What Is Your Relationship To Coffee?
I grew up in a small town in the Midwest. As a young child my favorite adult in the world was my Uncle Jim. He would stop by for coffee at least once a week and thrill us all with tales of his adventures. He was an avid outdoorsman who made his living as an arborist and sold firewood as an aside. Often times he would gather a load of wood and deliver it to one of our elderly neighbors free of charge to be sure they kept warm during the cold winter months. He also dabbled in masonry as moving large rocks “kept him strong”. Always good natured and kind, Uncle Jim was and still is a joy to be around.
Uncle Jim was a no frills kind of guy. His jeans would often be worn well past the time my mother would have retired them to the “rag bag”. They typically were an inch too short – clearly exposing the top of his boots and his trademark white socks. In the winter, he wore flannel shirts with the sleeves haphazardly chopped off at the shoulders, the threads still showing. In summer, he wore white cotton tank tops. This was in total contrast to my father’s freshly pressed dress shirts and tailored slacks. He drank his coffee strong and black sometimes preferring to add the grinds to make a muddy mix. In one departure from his no frills nature he liked high quality coffee preferring freshly roasted coffees from Central and South America. My mother indulged him here and would always have these exotic blends on hand (I never knew where she found them). I can still recall the sweet aroma that filled the kitchen while the coffee brewed as I sat at the table listening to his tales of fending off bears and mountain lions. I am sure he threw in a few about wrestling alligators but I now know those were just for fun. I would quickly jump up to refill his cup whenever it got low. I did not want the stories to end.

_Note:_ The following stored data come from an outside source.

-- ==== Sys2Proof/Word.lean ====
section
/-! DEFINITION. The word types of the HZIP engine (00_scope.md R7, R8, R9). -/

namespace Sys2Proof

/-- A symbol, and the unit of system memory (R7 `NSYM`, R62). -/
abbrev Byte := BitVec 8

/-- A host register, a command word, a memory-port address (R7 `REG_W`, `ADDR_W`). -/
abbrev Word := BitVec 64

/-- A bit string, written left to right in the order its bits are produced (R9): a code, the decoder's accumulator,
a packed stream before packing. -/
abbrev Bits := List Bool

end Sys2Proof
end

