/-- The pre-checks in their order: an illegal word on the engine's turn; then, for each command, the checks of the
ranges it uses, their overlap, and the flag it needs. The first that fails completes the command and changes nothing
else (R207). -/
def Obligations.PrechecksRunInOrder : Prop :=
  (∀ s c, s.engine = some c →
    (c.word.extractLsb' 8 56 ≠ 0#56 ∨ 0x0A < (c.word.extractLsb' 0 8).toNat) →
    (s.inputs = [] → step s = .next (s.ended .badCommand 0 c.word.toNat 0)) ∧
    ∀ rest, s.inputs = .engine :: rest →
      step s = .next (State.ended { s with inputs := rest } .badCommand 0 c.word.toNat 0)) ∧
  ∀ i (s : State),
    let o := s.operands
    let src := i ∈ [Instr.count, .encode, .decode, .serialize, .deserialize, .compress, .decompress]
    let dst := i ∈ [Instr.encode, .decode, .serialize, .compress, .decompress]
    if src ∧ o.srcLen.toNat > 2 ^ 56 - 1 then exec i s = .next (s.ended .badArgument 0 1 0)
    else if src ∧ o.srcAddr.toNat + o.srcLen.toNat > 2 ^ 64 then exec i s = .next (s.ended .badArgument 0 2 0)
    else if dst ∧ o.dstCap.toNat > 2 ^ 56 - 1 then exec i s = .next (s.ended .badArgument 0 3 0)
    else if dst ∧ o.dstAddr.toNat + o.dstCap.toNat > 2 ^ 64 then exec i s = .next (s.ended .badArgument 0 4 0)
    else if src ∧ dst ∧ o.srcLen.toNat > 0 ∧ o.dstCap.toNat > 0 ∧
        o.srcAddr.toNat < o.dstAddr.toNat + o.dstCap.toNat ∧ o.dstAddr.toNat < o.srcAddr.toNat + o.srcLen.toNat then
      exec i s = .next (s.ended .badArgument 0 5 0)
    else if i = .buildTree ∧ s.flags.freqValid = false then exec i s = .next (s.ended .sequenceError 0 4 0)
    else if i = .buildTable ∧ s.flags.treeValid = false then exec i s = .next (s.ended .sequenceError 0 5 0)
    else if i ∈ [Instr.encode, .serialize] ∧ s.flags.etableValid = false then
      exec i s = .next (s.ended .sequenceError 0 6 0)
    else if i = .decode ∧ s.flags.dtableValid = false then exec i s = .next (s.ended .sequenceError 0 7 0)
    else ∃ t, exec i s = .next t ∧ t.code ≠ .badArgument ∧ t.code ≠ .sequenceError

/-! ### NOP and CLEAR -/

/-- NOP completes OK and changes nothing else; CLEAR completes OK with FREQ all 0 and no flag set, and changes nothing
else (R183, R184). -/
def Obligations.NopAndClearComplete : Prop :=
  ∀ s : State,
    exec .nop s = .next (s.ended .ok 0 0 0) ∧
    exec .clear s = .next (State.ended { s with
      tables := { s.tables with freq := Vector.replicate 256 0#64 }
      flags := ⟨false, false, false, false⟩ } .ok 0 0 0)

/-! ### COUNT -/

/-- An OK COUNT over readable memory: FREQ[s] is the number of source bytes equal to s, the counts add up to the source
length, and at most min(n, 256) of them are not 0; FREQ_VALID is set, TREE_VALID and ETABLE_VALID are cleared, nothing
else changes (R113). -/
def Obligations.CountCountsTheSource : Prop :=
  ∀ s : State, SrcOk s.operands → Readable s.platform s.operands.srcAddr.toNat s.operands.srcLen.toNat →
    ∃ F : Table Word, (∀ b, (F.at b).toNat = s.source.count b) ∧
      totalCount F = s.operands.srcLen.toNat ∧
      distinctSyms F ≤ min s.operands.srcLen.toNat 256 ∧
      exec .count s = .next (State.ended { s with
        tables := { s.tables with freq := F }
        flags := ⟨true, false, false, s.flags.dtableValid⟩ } .ok 0 0 0)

At 16 I decided to become a coffee drinker. Like Uncle Jim, I take my coffee strong and black and prefer freshly roasted coffees. I was never brave enough to add the grounds except once during a rafting trip down the Colorado at 23. I will say it is still not my favored way to drink coffee but it does have a place.

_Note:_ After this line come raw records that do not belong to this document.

theorem encodeRange_fault {s : State} {o : Operands} (h : encodeRange s o = .error e) :
    ReadFault s.platform o.srcAddr.toNat o.srcLen.toNat e ∨ WriteFault s.platform o.dstAddr.toNat o.dstCap.toNat e ∨
      e.code = .missingCode ∨ e.code = .capacityExceeded := by
  unfold encodeRange at h
  split at h
  · cases h
    exact (encodeLoop_fault ‹_›).imp_right (.inr ∘ .inl)
  · split at h
    · cases h
      exact .inr (.inr (.inr rfl))
    · split at h <;> cases h
      have hw := portWriteBytes_fault ‹_›
      rw [length_pack] at hw
      exact .inr (.inl (hw.mono (by omega) (by omega)))

theorem serializeRange_fault {s : State} {o : Operands} (h : serializeRange s o = .error e) :
    ReadFault s.platform o.srcAddr.toNat o.srcLen.toNat e ∨ WriteFault s.platform o.dstAddr.toNat o.dstCap.toNat e ∨
      e.code = .capacityExceeded := by
  unfold serializeRange at h
  split at h
  · cases h
    exact .inr (.inr rfl)
  · rename_i hcap
    simp only [serializedLen] at hcap
    split at h
    · cases h
      have hw := portWriteBytes_fault ‹_›
      rw [length_header] at hw
      exact .inr (.inl (hw.mono (by omega) (by omega)))
    · split at h
      · cases h
        exact .inr (.inl ((portWriteBytes_fault ‹_›).mono (by omega) (by omega)))
      · exact (portCopy_fault h).imp_right fun hw => .inl (hw.mono (by omega) (by omega))

/-- Stages 4 and 5 of COMPRESS read the source a second time, which cannot fail where the first time did not. -/
theorem writeContainer_fault {s : State} {o : Operands} (h : writeContainer s o = .error e)
    (hr : Readable s.platform o.srcAddr.toNat o.srcLen.toNat) :
    WriteFault s.platform o.dstAddr.toNat o.dstCap.toNat e ∨ e.code = .missingCode ∨ e.code = .capacityExceeded := by
  unfold writeContainer at h
  split at h
  · cases h
    exact .inr (.inr rfl)
  · rename_i hcap
    simp only [containerLen] at hcap
    split at h
    · cases h
      have hw := portWriteBytes_fault ‹_›
      rw [length_header] at hw
      exact .inl (hw.mono (by omega) (by omega))
    · split at h
      · cases h
        exact .inl ((portWriteBytes_fault ‹_›).mono (by omega) (by omega))
      · split at h
        · cases h
          exact (encodeLoop_fault ‹_›).elim (fun hf => absurd hf hr.not_readFault) (.inr ∘ .inl)
        · have hw := portWriteBytes_fault h
          rw [List.length_take] at hw
          exact .inl (hw.mono (by omega) (by omega))

/-! ### DECODE and DESERIALIZE -/

theorem decodeLoop_fault {dt : List DtEntry} {j : DecodeJob} {left k out : Nat} {cur : Byte} {acc : Bits}
    (hk : k + left = 8 * j.srcLen) (h : decodeLoop p dt j left k cur acc out m = .error e) :
    ReadFault p j.src j.srcLen e ∨ WriteFault p j.dst j.orig e ∨ e.code = .malformedStream := by
  induction left generalizing k cur acc out m with
  | zero =>
    simp only [decodeLoop] at h
    split at h <;> cases h
    exact .inr (.inr rfl)
  | succ left ih =>
    simp only [decodeLoop] at h
    split at h
    · split at h
      · cases h
        rename_i hread
        split at hread
        · exact .inl ((portRead_fault hread).mono (by omega) (by omega))
        · cases hread
      · split at h
        · split at h
          · cases h
            exact .inr (.inl ((portWrite_fault ‹_›).mono (by omega) (by omega)))
          · exact ih (by omega) h
        · split at h
          · cases h
            exact .inr (.inr rfl)
          · exact ih (by omega) h
    · cases h

theorem decodeStream_fault {dt : List DtEntry} {j : DecodeJob} (h : decodeStream p dt j m = .error e) :
    ReadFault p j.src j.srcLen e ∨ WriteFault p j.dst j.cap e ∨ e.code = .malformedStream ∨
      e.code = .capacityExceeded := by
  unfold decodeStream at h
  split at h
  · cases h
    exact .inr (.inr (.inr rfl))
  · split at h
    · cases h
    · split at h
      · cases h
        exact .inr (.inr (.inl rfl))
      · obtain hr | hw | hc := decodeLoop_fault (Nat.zero_add _) h
        · exact .inl hr
        · exact .inr (.inl (hw.mono (by omega) (by omega)))
        · exact .inr (.inr (.inl hc))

Even now, some thirty plus years later, I often think of Jim when I sit down to my morning (or afternoon) cup of coffee. I replay his wild tales and remember a few of my own. My relationship with coffee is similar to my relationship with life – I honor the people with whom I have shared the experience. Most of whom have been wild and robust individuals that stretched the limits of my imagination and brought a smile to my face, joy to my heart and a spirit of adventure to my soul.
Do you have a special relationship to your morning cup? Feel free to share it.